РЖ: Чувствуете ли Вы изменчивость, хрупкость, неустойчивость или неподатливость языка, когда Вы пишете, или же язык для Вас – материал письма?

В.Б.: Язык — собеседник, Великая Амёба, лучший друг, у которого, в отличие от меня, есть слух, голос, желание (то есть призвание!) что-то спеть — но которому, как свинцовые подошвы водолазу, для чего-то нужны мои персональные отчаяния, надежды, любови и трам-пам-пам. Никто никому не материал, просто два бойца.

РЖ: И может ли какое-то слово, выражение, языковой факт, взорвать стихотворение изнутри, заново всё переосветить, изменив то, что прежде диктовало вдохновение? Может ли, иначе говоря, поменяться перспектива в самый момент сочинения?

В.Б.: Всё-таки всегда знал, "куда иду", и поэтому разрешал первоэлементам стихотворения (в ранних стихах — его "внутренним противоречиям") расти-ветвиться-кристаллизоваться по их законам. "Протагонист" — какая-то новая линия или ровно одно слово — всегда появляется в какой-то момент и побеждает, если хоть чуть-чуть веришь в возможность такой победы, "знаешь последнюю ноту".

РЖ: Гармония в классическом понимании связана с числовыми закономерностями, то есть с интуицией скорее сочинителя, чем слушателя или читателя, который принимает уже созданное как должное. Модернизм (в широком смысле) попытался сделать читателя соучастником гармонии, который достраивает недостающие звенья гармонии своей собственной личностью, жертвуя своим покоем ради облика целого. Вы исходите из опыта классического творца или модернистского читателя?

В.Б.: Может быть, так: когда внутри непокой — пишешь и вольно-невольно с читателем делишься этим непокоем? А, когда спокойно, делишься покоем — наверное, последние года четыре стремился именно к этому, но внутри покоя обязательно тоже заводится какая-нибудь ложь, и — надо жить и думать.

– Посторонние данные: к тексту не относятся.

-- ==== Sys2Proof/Laws/Operands.lean ====
section
/-! SUPPORT. One spec lemma for each operand function: pointers, byte order, the integer codecs, the tables. -/

namespace Sys2Proof.Machine

/-! ### Pointers -/

theorem validPtr_iff (ptr : Byte) : validPtr ptr = true ↔ 0x01 ≤ ptr.toNat ∧ ptr.toNat ≤ 0x08 := by
  simp [validPtr]

theorem writablePtr_iff (ptr : Byte) : writablePtr ptr = true ↔ 0x01 ≤ ptr.toNat ∧ ptr.toNat ≤ 0x04 := by
  simp [writablePtr]

theorem validPtr_eq_false_iff (ptr : Byte) : validPtr ptr = false ↔ ptr.toNat < 0x01 ∨ 0x08 < ptr.toNat := by
  rw [← Bool.not_eq_true, validPtr_iff]; omega

theorem writablePtr_eq_false_iff (ptr : Byte) :
    writablePtr ptr = false ↔ ptr.toNat < 0x01 ∨ 0x04 < ptr.toNat := by
  rw [← Bool.not_eq_true, writablePtr_iff]; omega

@[simp] theorem validPtr_ambient : validPtr ambientPtr = true := by decide

/-- A register is one byte wide exactly when its pointer is 8, for the pointers that name one. -/
theorem ptrWidth_eq (ptr : Byte) (h : ptr.toNat ≤ 0x08) : ptrWidth ptr = if ptr.toNat = 0x08 then 1 else 2 := by
  unfold ptrWidth
  split <;> split <;> omega

/-- Every register is one or two bytes wide. -/
theorem ptrWidth_one_or_two (ptr : Byte) : ptrWidth ptr = 1 ∨ ptrWidth ptr = 2 := by
  unfold ptrWidth
  split <;> simp

/-! ### Byte order -/

/-- Two bytes received make a word, the first one the more significant. -/
@[simp] theorem wordOfBytes_pair (b0 b1 : Byte) : wordOfBytes [b0, b1] = b0 ++ b1 := by
  apply BitVec.eq_of_toNat_eq
  have h0 := b0.isLt
  have h1 := b1.isLt
  have := (b0 ++ b1).isLt
  simp only [wordOfBytes, List.foldl, BitVec.toNat_ofNat, BitVec.toNat_append]
  rw [← Nat.shiftLeft_add_eq_or_of_lt h1, Nat.shiftLeft_eq]
  omega

/-- One byte received is the word zero-extended. -/
@[simp] theorem wordOfBytes_single (b : Byte) : wordOfBytes [b] = b.setWidth 16 := by
  apply BitVec.eq_of_toNat_eq
  simp [wordOfBytes]

/-- A word is its two bytes, the more significant first. -/
@[simp] theorem hiByte_append_loByte (v : Half) : hiByte v ++ loByte v = v := append_slices (n := 8) (m := 8) v

/-- A read sends as many bytes as it is asked for, where one or two are. -/
theorem bytesOf_length (n : Nat) (v : Half) (h : n = 1 ∨ n = 2) : (bytesOf n v).length = n := by
  rcases h with rfl | rfl <;> rfl

@[simp] theorem bytesOf_one (v : Half) : bytesOf 1 v = [loByte v] := rfl
@[simp] theorem bytesOf_two (v : Half) : bytesOf 2 v = [hiByte v, loByte v] := rfl

/-! ### Integers -/

/-- An integer that is an `i32` is read back from its 32 bits. -/
theorem i32Bits_toInt (r : Int) (low : -2147483648 ≤ r) (high : r ≤ 2147483647) : (i32Bits r).toInt = r := by
  unfold i32Bits
  rw [BitVec.toInt_ofInt]
  exact Int.bmod_eq_of_le (by norm_num; omega) (by norm_num; omega)

/-- A natural number below 2^32 is read back from its 32 bits. -/
theorem u32Bits_toNat (r : Int) (low : 0 ≤ r) (high : r < 4294967296) : ((u32Bits r).toNat : Int) = r := by
  unfold u32Bits
  rw [BitVec.toNat_ofInt]
  have : ((2 ^ 32 : Nat) : Int) = 4294967296 := by norm_num
  rw [this]
  omega

theorem pow2_eq (w : Nat) : pow2 w = (2 : Int) ^ w := by simp [pow2]

theorem pow2_pos (w : Nat) : 0 < pow2 w := by rw [pow2_eq]; positivity

/-- Bit `k` of a word, as a digit of its value. -/
theorem getLsbD_iff_digit {n : Nat} (u : BitVec n) (k : Nat) :
    u.getLsbD k = true ↔ u.toNat / 2 ^ k % 2 = 1 := by
  rw [BitVec.getLsbD, Nat.testBit_eq_decide_div_mod_eq]
  simp

/-- What TOSIGNED computes before it checks the range (R110). -/
def signedValue (u : Word) (w : Byte) : Int :=
  if u.getLsbD (w.toNat - 1) then (u.toNat : Int) - pow2 w.toNat else (u.toNat : Int)

/-- TOSIGNED answers exactly where the width is 1 to 32 and the value is an `i32`, and answers that value. -/
theorem toSigned_eq_some_iff (u : Word) (w : Byte) (r : Int) :
    toSigned u w = some r ↔ 1 ≤ w.toNat ∧ w.toNat ≤ 32 ∧ r = signedValue u w ∧
      -2147483648 ≤ r ∧ r ≤ 2147483647 := by
  unfold toSigned
  split
  · simp; omega
  · change (if signedValue u w < -2147483648 ∨ 2147483647 < signedValue u w then none
      else some (signedValue u w)) = some r ↔ _
    split
    · simp; omega
    · simp only [Option.some.injEq]
      constructor
      · rintro rfl; exact ⟨by omega, by omega, rfl, by omega, by omega⟩
      · rintro ⟨-, -, rfl, -, -⟩; rfl

/-- TOSIGNED refuses exactly elsewhere. -/
theorem toSigned_eq_none_iff (u : Word) (w : Byte) :
    toSigned u w = none ↔ w.toNat < 1 ∨ 32 < w.toNat ∨ signedValue u w < -2147483648 ∨
      2147483647 < signedValue u w := by
  unfold toSigned
  split
  · simp; omega
  · change (if signedValue u w < -2147483648 ∨ 2147483647 < signedValue u w then none
      else some (signedValue u w)) = none ↔ _
    split <;> simp <;> omega

/-- TOUNSIGNED answers exactly where the width is 1 to 32 and `w` bits hold the value. -/
theorem toUnsigned_eq_some_iff (v : Word) (w : Byte) (r : Int) :
    toUnsigned v w = some r ↔ 1 ≤ w.toNat ∧ w.toNat ≤ 32 ∧ -pow2 (w.toNat - 1) ≤ v.toInt ∧
      v.toInt ≤ pow2 (w.toNat - 1) - 1 ∧ r = if v.toInt < 0 then v.toInt + pow2 w.toNat else v.toInt := by
  unfold toUnsigned i32Value
  split
  · simp; omega
  · split
    · simp; omega
    · split <;> simp only [Option.some.injEq] <;> constructor
      · rintro rfl; exact ⟨by omega, by omega, by omega, by omega, rfl⟩
      · rintro ⟨-, -, -, -, rfl⟩; rfl
      · rintro rfl; exact ⟨by omega, by omega, by omega, by omega, rfl⟩
      · rintro ⟨-, -, -, -, rfl⟩; rfl

/-- TOUNSIGNED refuses exactly elsewhere. -/
theorem toUnsigned_eq_none_iff (v : Word) (w : Byte) :
    toUnsigned v w = none ↔ w.toNat < 1 ∨ 32 < w.toNat ∨ v.toInt < -pow2 (w.toNat - 1) ∨
      pow2 (w.toNat - 1) - 1 < v.toInt := by
  unfold toUnsigned i32Value
  split
  · simp; omega
  · split
    · simp; omega
    · split <;> simp <;> omega

/-! ### Temperature -/

/-- The masked field is the value modulo 2^13. -/
theorem masked_toNat (word : Half) : (word &&& magMask).toNat = word.toNat % 8192 := by
  have : magMask.toNat = 2 ^ 13 - 1 := by decide
  rw [BitVec.toNat_and, this, Nat.and_two_pow_sub_one_eq_mod]

/-- DECTEMP in terms of the field's value (R91). -/
theorem decTemp_eq (word : Half) :
    decTemp word = if word.toNat % 8192 < 4096 then ((word.toNat % 8192 : Nat) : Int)
      else ((word.toNat % 8192 : Nat) : Int) - 8192 := by
  unfold decTemp
  simp only [getLsbD_iff_digit, masked_toNat]
  have := Nat.mod_lt word.toNat (show 0 < 8192 by norm_num)
  split <;> split <;> first | rfl | omega

/-- A decoded count is a 13-bit value (R19). -/
theorem decTemp_range (word : Half) : -4096 ≤ decTemp word ∧ decTemp word ≤ 4095 := by
  rw [decTemp_eq]
  have := Nat.mod_lt word.toNat (show 0 < 8192 by norm_num)
  split <;> omega

/-- The 32 bits of a decoded count are the sign extension of the field (R65, R91). -/
theorem i32Bits_decTemp (word : Half) : i32Bits (decTemp word) = (word.extractLsb' 0 13).signExtend 32 := by
  apply BitVec.eq_of_toInt_eq
  have range := decTemp_range word
  rw [i32Bits_toInt _ (by omega) (by omega), BitVec.toInt_signExtend, decTemp_eq, BitVec.toInt_eq_toNat_cond,
    BitVec.extractLsb'_toNat]
  have := Nat.mod_lt word.toNat (show 0 < 8192 by norm_num)
  simp [Int.bmod]
  split <;> split <;> omega

/-- ENCTEMP answers exactly on the 13-bit counts. -/
theorem encTemp_eq_some_iff (n : Int) (r : Half) :
    encTemp n = some r ↔ -4096 ≤ n ∧ n ≤ 4095 ∧ r = BitVec.ofInt 16 (n % 8192) := by
  unfold encTemp
  split
  · simp; omega
  · simp only [Option.some.injEq]
    constructor
    · rintro rfl; exact ⟨by omega, by omega, rfl⟩
    · rintro ⟨-, -, rfl⟩; rfl

theorem encTemp_eq_none_iff (n : Int) : encTemp n = none ↔ n < -4096 ∨ 4095 < n := by
  unfold encTemp
  split <;> simp <;> omega

/-! ### Flags -/

theorem flagMask_eq : flagMask = 0xE000#16 := by decide

@[simp] theorem extFlags_eq (word : Half) : extFlags word = word &&& 0xE000#16 := by
  rw [extFlags, flagMask_eq]

theorem matchFlags_strict (word req : Half) :
    matchFlags word req true = decide (word &&& 0xE000#16 &&& req = req) := by
  simp [matchFlags]

theorem matchFlags_any (word req : Half) :
    matchFlags word req false = decide (word &&& 0xE000#16 &&& req ≠ 0#16) := by
  simp [matchFlags]

@[simp] theorem boolResult_true : boolResult true = 1#32 := rfl
@[simp] theorem boolResult_false : boolResult false = 0#32 := rfl

end Sys2Proof.Machine
end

РЖ: С точки зрения некоторых современных социологов, вкус – это прежде всего социальная характеристика человека, это привилегия, предопределяемая воспитанием и положением. Но то же самое можно сказать не только о вкусе, но и о сочинительстве – ведь оно не только «выстраивает систему ценностей» (как стали думать эмоциональные противники модерна, при этом полностью принадлежащие эпохе модерна), но и созидает сложные отношения посвящённых и посвящаемых. Вы воспринимаете вкус как социальное явление? Или Вы делаете ставку на индивидуальное понимание?

В.Б.: Да нет, вкус в своей основе — как музыкальный слух или хвост: или есть, или нет. Среда его или... не убивает, это невозможно, но мучает — или примитивно, но не уродливо развивает, или сложно развивает — и тогда обязательно пусть в сАмом малом, но портит.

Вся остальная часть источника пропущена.